Our data provide no evidence for correlations between any of the seven mitochondrial function / oxidative stress markers and migraine severity. This could be due to our sample population being fairly homogenous or the sample size being too small. In addition, we found no evidence for an effect of migraine prophylaxis. This is not surprising, since patients were still suffering from a substantial number of migraine days / months despite the prophylactic treatment (5-14 days / months), suggesting that the critical migraine pathophysiological mechanisms remained active. Furthermore, no evidence for an effect of a preceding or subsequent migraine attack has been found. This might be due to only 5 patients being migraine attack free within 2 days before and after the venous puncture, making an analysis of the potential impact of an attack difficult. We also found no evidence for a difference between MA and MO patients. For a randomly selected migraine cohort mainly recruited via public advertisements, the number of MA patients was unusually high (62.5%) in our study population. We can only speculate as to why this might be the case. Since participants were part of the 9 months MigraKet intervention trial (71), it seems plausible that MA patients might have been more motivated to take place in such a lengthy trial and this led to the observed over-representation.

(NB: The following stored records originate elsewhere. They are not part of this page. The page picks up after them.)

/-! ## Loads and arithmetic: T42 -/

/-- T42-2. -/
theorem test_ldVxNn : (runWord State.reset 0x6F55).map (fun t => (t.reg vf, t.pc)) = some (0x55, 0x202) := by decide
/-- T42-3. -/
theorem test_addVxNn_no_flag :
    (runWord (withRegs [(0, 5), (15, 0x55)]) 0x70FF).map (regs3 0 15 1) = some (4, 0x55, 0, 0x202) := by decide
/-- T42-5. -/
theorem test_ldVxVy :
    (runWord (withRegs [(15, 1), (14, 0x77)]) 0x8EF0).map (regs3 14 15 0) = some (1, 1, 0, 0x202) := by decide
/-- T42-6. -/
theorem test_or :
    (runWord (withRegs [(1, 0xF0), (2, 0x0F), (15, 1)]) 0x8121).map (regs3 1 15 2) = some (0xFF, 1, 0x0F, 0x202) := by decide
/-- T42-7. -/
theorem test_and :
    (runWord (withRegs [(1, 0xF0), (2, 0x3C), (15, 1)]) 0x8122).map (regs3 1 15 2) = some (0x30, 1, 0x3C, 0x202) := by decide
/-- T42-8. -/
theorem test_xor :
    (runWord (withRegs [(1, 0xF0), (2, 0x3C), (15, 1)]) 0x8123).map (regs3 1 15 2) = some (0xCC, 1, 0x3C, 0x202) := by decide
/-- T42-9 (source S3), T42-10 (source S4). -/
theorem test_add_carry :
    (runWord (withRegs [(0, 250), (1, 10)]) 0x8014).map (regs3 0 15 1) = some (4, 1, 10, 0x202) ∧
    (runWord (withRegs [(0, 10), (1, 10), (15, 9)]) 0x8014).map (regs3 0 15 1) = some (20, 0, 10, 0x202) := by decide
/-- T42-12, T42-13: the destination or the second operand is `VF`. -/
theorem test_add_with_vf :
    (runWord (withRegs [(15, 5), (1, 0xFE)]) 0x8F14).map (regs3 15 1 0) = some (3, 0xFE, 0, 0x202) ∧
    (runWord (withRegs [(1, 0xFF), (15, 1)]) 0x81F4).map (regs3 1 15 0) = some (0, 1, 0, 0x202) := by decide
/-- T42-14, T42-16 (source S6). -/
theorem test_sub :
    (runWord (withRegs [(1, 0x40), (2, 0x40), (15, 9)]) 0x8125).map (regs3 1 15 2) = some (0, 0, 0x40, 0x202) ∧
    (runWord (withRegs [(0, 3), (1, 10)]) 0x8015).map (regs3 0 15 1) = some (249, 0, 10, 0x202) := by decide
/-- T42-24. -/
theorem test_sub_with_vf :
    (runWord (withRegs [(15, 9), (1, 4)]) 0x8F15).map (regs3 15 1 0) = some (5, 4, 0, 0x202) ∧
    (runWord (withRegs [(15, 9), (1, 4)]) 0x81F5).map (regs3 1 15 0) = some (0xFB, 0, 0, 0x202) := by decide
/-- T42-18, T42-19. -/
theorem test_subn :
    (runWord (withRegs [(1, 3), (2, 10)]) 0x8127).map (regs3 1 15 2) = some (7, 1, 10, 0x202) ∧
    (runWord (withRegs [(1, 0x40), (2, 0x40), (15, 9)]) 0x8127).map (regs3 1 15 2) = some (0, 0, 0x40, 0x202) := by decide
/-- T42-20 (source S7), T42-21. -/
theorem test_shr :
    (runWord (withRegs [(0, 3), (2, 0xAA)]) 0x8026).map (regs3 0 15 2) = some (1, 1, 0xAA, 0x202) ∧
    (runWord (withRegs [(15, 3)]) 0x8F06).map (regs3 15 0 1) = some (1, 0, 0, 0x202) := by decide
/-- T42-22, T42-23. -/
theorem test_shl :
    (runWord (withRegs [(2, 0x81)]) 0x820E).map (regs3 2 15 0) = some (2, 1, 0, 0x202) ∧
    (runWord (withRegs [(15, 0xC0)]) 0x8F0E).map (regs3 15 0 1) = some (0x80, 0, 0, 0x202) := by decide

/-! ## Index, font, random: T43 -/

/-- T43-2. -/
theorem test_ldINnn : (runWord State.reset 0xAFFF).map (·.index) = some 0x0FFF := by decide
/-- T43-4, T43-5. -/
theorem test_addIVx :
    (runWord { withRegs [(0, 1)] with index := 0x0FFF } 0xF01E).map (fun t => (t.index, t.reg vf)) = some (0x1000, 0) ∧
    (runWord { withRegs [(0, 0xFF)] with index := 0xFFF0 } 0xF01E).map (·.index) = some 0xFFFF := by decide
/-- T43-8, T43-9. -/
theorem test_ldFVx :
    (runWord (withRegs [(0, 0x1A)]) 0xF029).map (·.index) = some 0x0082 ∧
    (runWord (withRegs [(0, 0xFF)]) 0xF029).map (·.index) = some 0x04FB := by decide
/-- T43-10. -/
theorem test_rnd :
    (runWord { State.reset with randQueue := [0xA7, 0x11] } 0xC30F).map (fun t => (t.reg 3, t.randQueue)) =
      some (0x07, [0x11]) := by decide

While we found no correlation between these mitochondrial function / oxidative stress markers and disease severity, differences in methodologies used and patient characteristics, recent oxidative stress exposure and also time in the respective migraine cycle is likely to play a role. Future research examining these markers at different time points during the migraine cycle and in different migraine types would be interesting.

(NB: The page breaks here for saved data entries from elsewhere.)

-- ==== Sys2Proof/Machine/Keystream.lean ====
section
/-! DEFINITION. The payload keystream command KS_XOR (spec/42_keystream.md R200 to R204). -/

namespace Sys2Proof.Machine

/-- The 16-byte layout shared by A_i (R200) and B0 (R215): first byte, DIR in byte 5, DEVADDR and FCNT little-endian
in bytes 6 to 13, last byte. -/
def counterBlock (first : Byte) (s : State) (last : Byte) : Block :=
  blockOf
    ([first, 0, 0, 0, 0, s.dir.setWidth 8] ++ bytesLe s.devaddr.toNat 4 ++ bytesLe s.fcnt.toNat 4 ++ [0, last])

/-- The counter block A_i (R200). -/
def blockA (s : State) (i : Nat) : Block := counterBlock 0x01 s (BitVec.ofNat 8 i)

/-- The first n keystream blocks, `AES_ENC(K, A_i)` for i = 1 to n, as one byte string (R201). -/
def keystream (s : State) (n : Nat) : List Byte :=
  (List.range n).flatMap fun j => (aesEnc s.key (blockA s (j + 1))).toList

/-- `ceil(len / 16)` (R201, R212). -/
def blockCount (len : Nat) : Nat := (len + 15) / 16

/-- KS_XOR (R201): the last keystream block is truncated to the bytes left. -/
def execKsXor (s : State) : Host.Outcome State Fault Refusal :=
  complete s do
    checkKey s
    checkDataLength s
    return writeData (xorBytes (dataBytes s) (keystream s (blockCount s.dlen.toNat))) s

end Sys2Proof.Machine
end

The most important limitation of this study is the absence of a matched control group. While abnormally low levels in 90% of patients in the case of ALA are likely to be of importance, we cannot be sure that PerOx, TAC and thiol level findings would have been significantly different from controls. Future research is needed to replicate these findings in the presence of a control group. Secondly, the sample size was fairly small, in particular with regards to the correlation analyses. In addition, one third of patients was using a migraine prophylaxis. While our data provide no evidence for an effect of migraine prophylaxis, the inclusion of patients who are using a prophylaxis is not ideal.

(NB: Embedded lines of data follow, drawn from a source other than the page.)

-- ==== Sys2Proof/Machine/Dispatch.lean ====
section
/-! DEFINITION. The meaning of every command of table T108 on the state at its completion (R105): one arm each. -/

namespace Sys2Proof.Machine

def exec (i : Instr) (s : State) : Host.Outcome State Fault Refusal :=
  match i with
  | .nop => Sys2Proof.Machine.execNop s
  | .srst => Sys2Proof.Machine.execSrst s
  | .ecbEnc => Sys2Proof.Machine.execEcbEnc s
  | .ecbDec => Sys2Proof.Machine.execEcbDec s
  | .ksXor => Sys2Proof.Machine.execKsXor s
  | .cmac => Sys2Proof.Machine.execCmac s
  | .micData => Sys2Proof.Machine.execMicData s
  | .bfEncode => Sys2Proof.Machine.execBfEncode s
  | .bfDecode => Sys2Proof.Machine.execBfDecode s
  | .bfSet f => Sys2Proof.Machine.execBfSet f s
  | .bfGet f => Sys2Proof.Machine.execBfGet f s
  | .bfTest f k => Sys2Proof.Machine.execBfTest f k s
  | .bfEchk f => Sys2Proof.Machine.execBfEchk f s
  | .bfClr => Sys2Proof.Machine.execBfClr s

end Sys2Proof.Machine
end

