-- ==== Sys2Proof/Machine/Core.lean ====
section
/-! DEFINITION. The machine as the host runs it. -/

def Sys2Proof.core : Host.Core := {
  State := Sys2Proof.Machine.State
  Fault := Sys2Proof.Machine.Fault
  Refusal := Sys2Proof.Machine.Refusal
  step := Sys2Proof.Machine.step
  reset := Sys2Proof.Machine.State.reset }
end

In conclusion, this study provides further support for metabolic abnormalities in migraine, in particular the role of increase oxidative stress and decreased anti-oxidant capacity respectively in migraine pathophysiology. The peripheral markers assessed here could easily be examined in most doctor’s offices and might assist personalised migraine treatment that targets oxidative stress and mitochondrial functioning; however, further research is needed to replicate these findings, ideally in the presence of a control group.